Failure to comply is punishable by “immediate confiscation” and up to a $50 fine and 10 days in jail. 

What are the chances someone might forget to renew their bike license? 

Expecting the populace to be non-compliant is the point. It’s an offensively stupid law that will be largely ignored but occasionally enforced with the threat of force. 

It’s a pretext for police to hassle anyone on a bike. 

Petty tyrannies like this allow municipalities to use the police as a collection racket, shaking down poor people through needlessly high-conflict interactions with citizens.

And cops enter those situations as though their lives are on the line because of the wildly overstated threat of the “traffic stop ambush.”  

Yes, such horrible murders of police do happen, but they are exceedingly rare. 

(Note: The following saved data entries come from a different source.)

-- ==== Sys2Proof/Machine/Frog.lean ====
section
/-! DEFINITION. The parts of a frog and of darning that run by themselves: FROGGED completions, the vote, darning reads (R322 to R328). -/

namespace Sys2Proof.Machine

/-! ## Step 1 (R322) -/

/-- A collective or SNAP instruction on one of some communicators. -/
def namesComm (cs : List Nat) (i : Fetched) : Bool :=
  let op := entOpcode i.w
  ((decide (0x30 ≤ op.toNat) && decide (op.toNat ≤ 0x37)) || op == 0x40) && cs.contains (coComm i.w)

/-- Marks an accepted instruction that has not started. -/
def frogMark (cs : List Nat) (i : Fetched) : Fetched := if namesComm cs i then { i with frogged := true } else i

def Queue.frogMark (cs : List Nat) (q : Queue) : Queue :=
  { q with
    held := q.held.map (fun a => { a with ins := Sys2Proof.Machine.frogMark cs a.ins, body := a.body.map (Sys2Proof.Machine.frogMark cs) })
    rep := q.rep.map (fun r => { r with body := r.body.map (Sys2Proof.Machine.frogMark cs) }) }

/-- Completes with FROGGED what the job has accepted and not completed; a PREPARED SNAP is kept (R322 step 1). -/
def State.frogRuns (s : State) (j : Nat) : State :=
  let cs := (s.jobComms j).map (fun x => x.1)
  let mine := s.colls.filter (fun c => cs.contains c.comm && !(c.op == 0x40 && c.prepared))
  let s := mine.foldl (fun s c => match s.run? c.rid with
    | some r => s.completeWith r stFrogged
    | none => s) s
  { s with queues := s.queues.map (fun q => (q.1, q.2.frogMark cs)) }

/-! ## Step 2 -/

/-- A rank of the job whose node is lost and that is not ABANDONED (R309). -/
def State.openRank (s : State) (r : Rank) : Bool := s.lost.contains r.node && r.state != .abandoned

/-- Every lost rank of the job is CLAIMED with its claim settled, or ABANDONED (R322 step 2). -/
def State.claimsSettled (s : State) (j : Nat) : Bool :=
  let rs := (s.jobComms j).flatMap (fun x => x.2.ranks)
  !rs.any s.openRank && (!rs.any (fun r => r.state == .claimed) || (s.job j).settled)

/-- Step 5: the frog is counted, and the job goes on; a further frog that waited is left to start (R322, R324, R332). -/
def State.frogDone (s : State) (j : Nat) (f : Frog) : State :=
  let s := (s.setJob j { s.job j with frog := none, frogs := f.number }).count 0x230018
  { s with comms := s.comms.map (fun x => (x.1, x.2.map (fun c => if c.job = j then { c with anySeq := true } else c))) }

/-! ## The vote (R325) -/

/-- The larger CSTEP with its CCSEQ. -/
def voteMax (a b : DWord × Word) : DWord × Word := if a.1.toNat < b.1.toNat then b else a
def voteBytes (a : DWord × Word) : List Byte := leBytes 8 a.1.toNat ++ leBytes 4 a.2.toNat ++ leBytes 4 0
def parseVote (bs : List Byte) : DWord × Word := (BitVec.ofNat 64 (leVal (bs.take 8)), BitVec.ofNat 32 (leVal ((bs.drop 8).take 4)))

/-- The state of this node's rank in a communicator. -/
def State.myState (s : State) (comm rank : Nat) : RankState :=
  ((s.comm comm).bind (fun c => c.ranks[rank]?)).elim .ready (fun r => r.state)

/-- This position's input: zeros for a CLAIMED rank. -/
def State.voteInput (s : State) (comm rank : Nat) : DWord × Word :=
  if s.myState comm rank == .claimed then (0, 0) else (s.journal? comm).elim (0, 0) (fun j => (j.cstep, j.ccseq))

/-- This rank's position, children and parent in the vote's tree. -/
def voteKids (p number rank : Nat) : List Nat := (tchildren p (tpos p (number % p) rank)).map (rankAt p (number % p))
def voteParent (p number rank : Nat) : Nat := rankAt p (number % p) (tparent (tpos p (number % p) rank))

/-- A vote packet of this rank. -/
def State.voteXfer (s : State) (comm number rank : Nat) (kind : CollKind) (v : DWord × Word) (ranks : List Nat) : Xfer :=
  let c := s.comm comm
  { comm, cseq := 0, kind, op := 0x40, chunk := number % 2 ^ 26, srank := rank, bytes := voteBytes v, exc := false, pdig := 0,
    peers := ranks.map (fun r => { rank := r, node := (c.bind (fun x => x.ranks[r]?)).elim 0 (fun x => x.node), tries := 0, held := false }) }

A 2019 Michigan Law Review white paper titled, “Policing, Danger Narratives, and Routine Traffic Stops” came to the following conclusions: 

“The rate for a felonious killing of an officer during a routine traffic stop was only 1 in every 6.5 million stops. The rate for an assault that results in serious injury to an officer was only 1 in every 361,111 stops. Finally, the rate for an assault (whether it results in officer injury or not) was only 1 in every 6,959 stops.”

As the Washington Post’s Radley Balko noted, “An officer is orders of magnitude more likely to die of a lightning strike or insect sting.”

Officers are at far greater risk during a traffic stop of being struck and killed by oncoming traffic than by an ambush.

If police are no longer trained to treat traffic stops as the ultimate job hazard, and if cutting back massively on the number of traffic stops themselves, there would be far fewer opportunities for violence between police and citizens. 

And there’s little reason why — short of reckless driving like speeding or driving while impaired — that cops need to pull people over for traffic violations. 

If a warrant is out for a murder or someone’s fleeing an armed robbery and there’s good reason to suspect you’ve got the guy, fine. Pull him over. Presume the suspect is dangerous. Approach with caution and menace. 

Even if it’s not a crime, and someone’s driving around with a broken windshield or has a muffler dragging along the pavement, sure officer, please get involved.

But if a young person’s windows are tinted a little too dark or they’ve got a busted taillight, just snap a photo of the license plate and put it in the system. Mail a ticket. 

In the meantime, let’s demand our lawmakers — from the federal government to the city council — make the choice to stop passing laws, ordinances, and regulations that criminalize minor violations, which you can guarantee will be disproportionately enforced on low-income and minority civilians. 

Stop pulling people over. Stop criminalizing everything.